Меня немного обижает тон Ромы. В горле скапливается тяжесть горечи. Отворачиваюсь к окну.
— Кому ерунда, а кому помощь и шанс все исправить, — тихо произношу я. — Ошибаться — это нормально, Ром. Как и помогать тем, кто ошибся. Он был напуган и сожалел о своем поступке. Ты мог отказать мне, если моя просьба помочь показалась тебе ерундой.
На короткое мгновение повисает молчание.
— Не мог, — сухо подытоживает Корнеев. — И ты прекрасно знаешь об этом, Алис.
Сжимаю челюсти, прекрасно понимая, к чему он клонит. Ну классно. Ко всем моим тараканам добавляется еще чувство вины за то, что я использую парня, которому нравлюсь и который из-за этого не может мне в чем-то отказать.
— Ром… я попросила тебя как друга. Без какого-либо умысла.
Исподтишка смотрю на него. Его челюсти напряжены, а взгляд намертво прикован к дороге.
— А я помог тебе как девушке, которая мне нравится. И очень давно.
У меня аж в груди все спирает. Ну вот зачем он по новой и прямо в лоб? Он у меня уже болит, как и сердце, от отказов, которые я каждый раз даю этому парню.
Ерзаю на сиденье. Поправляю волосы, но с ответом так и не нахожусь.
Нет, все. Нужно действительно завязывать просить его о помощи. Ничего хорошего в итоге не выйдет. Только больно ему сделаю, да и себе тоже. Обижать Рому совсем не хочется. Мне он нравится, правда нравится, но как друг. Не более.
Остаток дороги мы проводим в тишине. Если его не смущает паренек на заднем сиденье, боюсь, в обратную сторону откровений от Ромы может быть еще больше. Видимо, тот вечер у Лены дома опять что-то переклинил у него в мозгу. Но я лишь была вежлива, только и всего. Но мою вежливость в очередной раз восприняли как-то по-своему.
Машина сворачивает на грунтовую дорогу, и я немного оживляюсь.
На горизонте через ветви деревьев пробиваются первые лучи рассвета. Щурюсь. Машина у Ромы с низкой посадкой. Он старается ехать аккуратно, но все равно изредка цепляет днищем ямы. А я каждый раз закусываю до боли губу.
Знаю ведь, как парни бережно относятся к своим машинам. А такие, как Рома, даже чересчур. Он готов все свое свободное время проводить с ней в гараже. Правда не только по любви, но и в силу ее возраста.
— Там, видимо, кое-кого уже ожидают, — Рома вырывает меня из мыслей, и я прослеживаю за направлением его взгляда.
Перед забором стоят две машины, а рядом собрались люди. Но когда я замечаю среди них знакомую высокую фигуру татуированного парня, мое бестолковое сердце болезненно сжимается.

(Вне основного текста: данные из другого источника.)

/-- Step 2 of R40. -/
def prFramingFault (p : Pricking) : Option LoadFault :=
  let fmt := fun (typ off : Nat) => some (LoadFault.mk ST.PRICKING_FORMAT typ off)
  match p.readFail with
  | some off => some ⟨ST.PRICKING_READ, 0xFFC, off⟩
  | none =>
    match prBadHeader p 0 p.sections with
    | some off => fmt 0xFFE off
    | none =>
      if p.sections.length ≠ p.header.sectCount then fmt 0 17
      else match (List.range 10).find? (fun k => p.sections.all (fun h => h.typ != k + 1)) with
        | some k => fmt 0xFFD (k + 1)
        | none =>
          if p.sig.typ ≠ 0xFFFF then fmt 0xFFF 0
          else if p.sig.flags ≠ 0 then fmt 0xFFF 2
          else if p.sig.length ≠ 2456 then fmt 0xFFF 4
          else if p.header.totalLen ≠ p.sections.foldl (fun n h => n + sectOctets h.length) 64 + 2464 then fmt 0 8
          else if !p.header.digestOk then fmt 0 32
          else none

/-- Steps 3 and 4 of R40; `counter` is the anti-rollback counter for prickings. The two bytes after ALG that are not 0 fail as
ST_PRICKING_SIGNATURE at their place, TYPE 0xFFF, OFFSET 42 (DESIGN CHOICE: R27 asks for 0 there; the spec gives neither a
status nor a location). -/
def State.signFault (s : State) (p : Pricking) (counter : Nat) : Option LoadFault :=
  if !s.signerOk p.sig.signer then some ⟨ST.PRICKING_SIGNER, 0xFFF, 8⟩
  else if p.sig.alg ≠ 0x44 then some ⟨ST.PRICKING_SIGNATURE, 0xFFF, 40⟩
  else if p.reservedBad.any (fun x => x.1 == 0xFFF) then some ⟨ST.PRICKING_SIGNATURE, 0xFFF, 42⟩
  else if !p.sig.sigOk then some ⟨ST.PRICKING_SIGNATURE, 0xFFF, 44⟩
  else if p.header.version < counter then some ⟨ST.PRICKING_ROLLBACK, 0, 20⟩
  else none

/-! ### Step 5: each section's own rules -/

/-- Described layouts of each block of Table 14.8, in its order: the instances after them are reserved (R332). -/
def visDescribed : List Nat := [5, 13, 10, 9, 9, 6, 23, 22, 22, 22, 22, 6, 26, 14, 28, 12, 14, 15, 12, 8, 8, 14, 10, 12]

/-- The instances that belong to reserved layouts, and those of the KEY, TAMPER, ROLE, PAIR and UPDATE blocks. -/
def visReserved : List Nat :=
  (visBlocks.zip visDescribed).flatMap (fun (x : (Nat × Nat × Nat) × Nat) =>
    if x.1.2.2 = 1 then (List.range (x.1.2.1 - x.2)).map (fun k => visBase x.1.1 visBlocks + x.2 + k) else [])
def visSecret (i : Nat) : Bool := visBase 0x2014 visBlocks ≤ i && i < visBase 0x2019 visBlocks

/-- VIS (R29, R31, R332). -/
def visFaults (vis : List Nat) : List Nat :=
  vis.zipIdx.flatMap (fun (x : Nat × Nat) =>
    badAt ([1, 4, 16, 64].any (fun d => x.1 / d % 4 = 3) || (visSecret x.2 && x.1 / 64 ≠ 0) ||
      (x.1 ≠ 0 && visReserved.contains x.2)) x.2)

/-- ROLE (R32). -/
def roleFaults (l : List RoleRec) : List Nat :=
  l.zipIdx.flatMap (fun (x : RoleRec × Nat) =>
    let b := 4 + 1348 * x.2
    badAt (x.1.role = 0 || 3 < x.1.role) b ++ badAt (!x.1.keyOk) (b + 4))

/-- REGPROF (Table 02.3). -/
def profileFaults (l : List Profile) : List Nat :=
  l.zipIdx.flatMap (fun (x : Profile × Nat) =>
    let b := 4 + 32 * x.2
    let r := x.1
    badAt (r.highKhz ≤ r.lowKhz) (b + 4) ++ badAt (decide (r.maxPwr < -40) || decide (40 < r.maxPwr)) (b + 8) ++
    badAt (1 < r.lbt) (b + 9) ++ badAt (decide (r.ccaThr < -110) || decide (-50 < r.ccaThr)) (b + 10) ++
    badAt (r.ccaUs < 128 || 5000 < r.ccaUs) (b + 12) ++ badAt (1000 < r.offMs) (b + 14) ++
    badAt (r.onMs = 0 || 4000 < r.onMs) (b + 16) ++ badAt (r.duty = 0 || 10000 < r.duty) (b + 18) ++
    badAt (r.windowS = 0 || 86400 < r.windowS) (b + 20) ++ badAt (100000 < r.backoffUs) (b + 24))

/-- DRAM: the refresh slots (R33). -/
def dramFaults (l : List Nat) : List Nat :=
  l.zipIdx.flatMap (fun (x : Nat × Nat) => badAt (15 < x.1 || (x.1 = 15) != (248 ≤ x.2 : Bool)) x.2)

/-- The least and the greatest size of each region, in MB; 512 stands for no upper bound (R34). -/
def regionSizes : List (Nat × Nat) := [(64, 64), (8, 8), (1, 512), (4, 4), (8, 512), (0, 512), (1, 512), (4, 4)]

def mib : Nat := 0x100000

/-- TABLE (R34, R325). A region that passes the end of the DRAM is located at its base, not its size (DESIGN CHOICE: R34's
condition is on the region, and Table 02.14 names a field). -/
def tableFaults (t : TableSec) : List Nat :=
  badAt (t.nodeLimit = 0 || 262143 < t.nodeLimit) 0 ++ badAt (t.ageLimitS = 0 || 32768 < t.ageLimitS) 4 ++
  badAt (t.seed1 = t.seed0) 16 ++
  (t.regions.zip regionSizes).zipIdx.flatMap (fun (x : ((Nat × Nat) × (Nat × Nat)) × Nat) =>
    let (base, size) := x.1.1
    let o := 24 + 8 * x.2
    let hits := (t.regions.take x.2).any (fun r => r.2 ≠ 0 && size ≠ 0 && base < r.1 + r.2 && r.1 < base + size)
    badAt (base % mib ≠ 0 || 512 * mib < base + size || (size ≠ 0 && 511 * mib < base + size) || hits) o ++
    badAt (size % mib ≠ 0 || size < x.1.2.1 * mib || x.1.2.2 * mib < size) (o + 4))

/-- Endpoints as producers and as consumers (Table 13.1), UPL transmit endpoints, endpoints across clocks (R35). -/
def mayProduce (e : Nat) : Bool := e < 4 || (0x20 ≤ e && e < 0x24) || [0x30, 0x31, 0x48, 0x58, 0x61, 0x71].contains e
def uplSends (e : Nat) : Bool := (0x40 ≤ e && e < 0x48) || (0x50 ≤ e && e < 0x58)
def mayConsume (e : Nat) : Bool := e = 0x10 || (0x20 ≤ e && e < 0x24) || e = 0x30 || uplSends e || e = 0x60 || e = 0x70
def crosses (e : Nat) : Bool := [0x48, 0x58, 0x61, 0x71].contains e

/-- QUEUE (Table 02.5, R35, R293). A producer record that names a queue without a queue record is rejected at its queue number
(DESIGN CHOICE: no rule says so; the record would grant credits on a queue that does not exist). -/
def prQueueFaults (p : Pricking) : List Nat :=
  badAt (256 < p.orderedFlows) 4 ++
  p.queues.zipIdx.flatMap (fun (x : QueueRec × Nat) =>
    let b := 8 + 16 * x.2
    let r := x.1
    let async := p.producers.any (fun q => q.queue == r.queue && crosses q.ep)
    badAt (255 < r.queue || seenBefore (p.queues.map (·.queue)) x.2 r.queue) b ++ badAt (1 < r.mem) (b + 1) ++
    badAt (r.flags ≠ (if async then 1 else 0)) (b + 2) ++
    badAt (!mayConsume r.consumer || (uplSends r.consumer && seenBefore (p.queues.map (·.consumer)) x.2 r.consumer)) (b + 3) ++
    badAt (r.depth < 16 || 65536 < r.depth || popCount 17 r.depth ≠ 1) (b + 4) ++ badAt (r.depth < r.high) (b + 8) ++
    badAt (r.high ≤ r.low) (b + 10) ++ badAt (3 < r.fcp && r.fcp ≠ 0xFF) (b + 12) ++
    badAt (7 < r.pfc && r.pfc ≠ 0xFF) (b + 13)) ++
  p.producers.zipIdx.flatMap (fun (x : ProdRec × Nat) =>
    let b := 8 + 16 * p.queues.length + 8 * x.2
    badAt (!(p.queues.map (·.queue)).contains x.1.queue) b ++ badAt (!mayProduce x.1.ep) (b + 1) ++
    badAt (x.1.credits = 0 || 65535 < x.1.credits) (b + 2))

Практически уже полчаса мы едем с Ромой в жуткой тишине. Я молчу, потому что не знаю, стоит ли мне вообще говорить, а Рома… да на нем лица нет, о чем речь.
Держит все в себе. И я буквально чувствую, как он вот-вот треснет и все, что его так пожирало изнутри, вырвется на меня языками неконтролируемого пламени.
— Может, все-таки объяснишь? — наконец его высокий голос резко вспарывает звенящую тишину. — Что, мать твою, это было?
Сцепляю пальцы в крепкий замок, взволнованно щелкая ногтями больших пальцев.
— Ты подняла меня среди ночи, чтобы я поучаствовал в твоей интрижке? Другого идиота, очевидно, не нашлось?
— Ром…
— Вот только не надо, Алис…
Зажмуриваюсь.
— Все не так! — выпаливаю. — Ясно?
— А как, блядь? Как, Алис?
Шумно втягиваю воздух и даю себе время немного остыть.
— Извини, хорошо? — заламываю пальцы. — Я не хотела, чтобы все так произошло…
— Ты же… — Рома перебивает, но снова замолкает, и я слышу, как руль скрипит в его руках. Черт. — Ты же говорила, что не готова к отношениям!
Его голос звучит так уязвимо, что мне хочется закрыть уши руками. Вот только неловкость момента, которая болезненно давит на меня, все усложняет.
— Так и есть, — сухо произношу, потупив взгляд на свои короткие ногти.
— Тогда что это было?
— Ром… пожалуйста, — прикрываю глаза, заканчивая шепотом, — не нужно. Я не хочу говорить об этом.
— Ты знаешь, а я вот не прочь поговорить об этом. Я год за тобой таскаюсь, как щенок. Все, блядь, для тебя делаю, а что получаю в ответ?
— Это отец Кирилла, — выдаю я, едва Рома успевает закончить, и на мгновение в салоне снова повисает тишина. Тяжелая такая, что дышать трудно становится. А может быть, это от слов, которые вырвались из меня слишком громко.
— Да ты издеваешься! — с горькой усмешкой выдыхает Рома, останавливаясь на светофоре и вцепляясь пальцами себе в волосы на затылке.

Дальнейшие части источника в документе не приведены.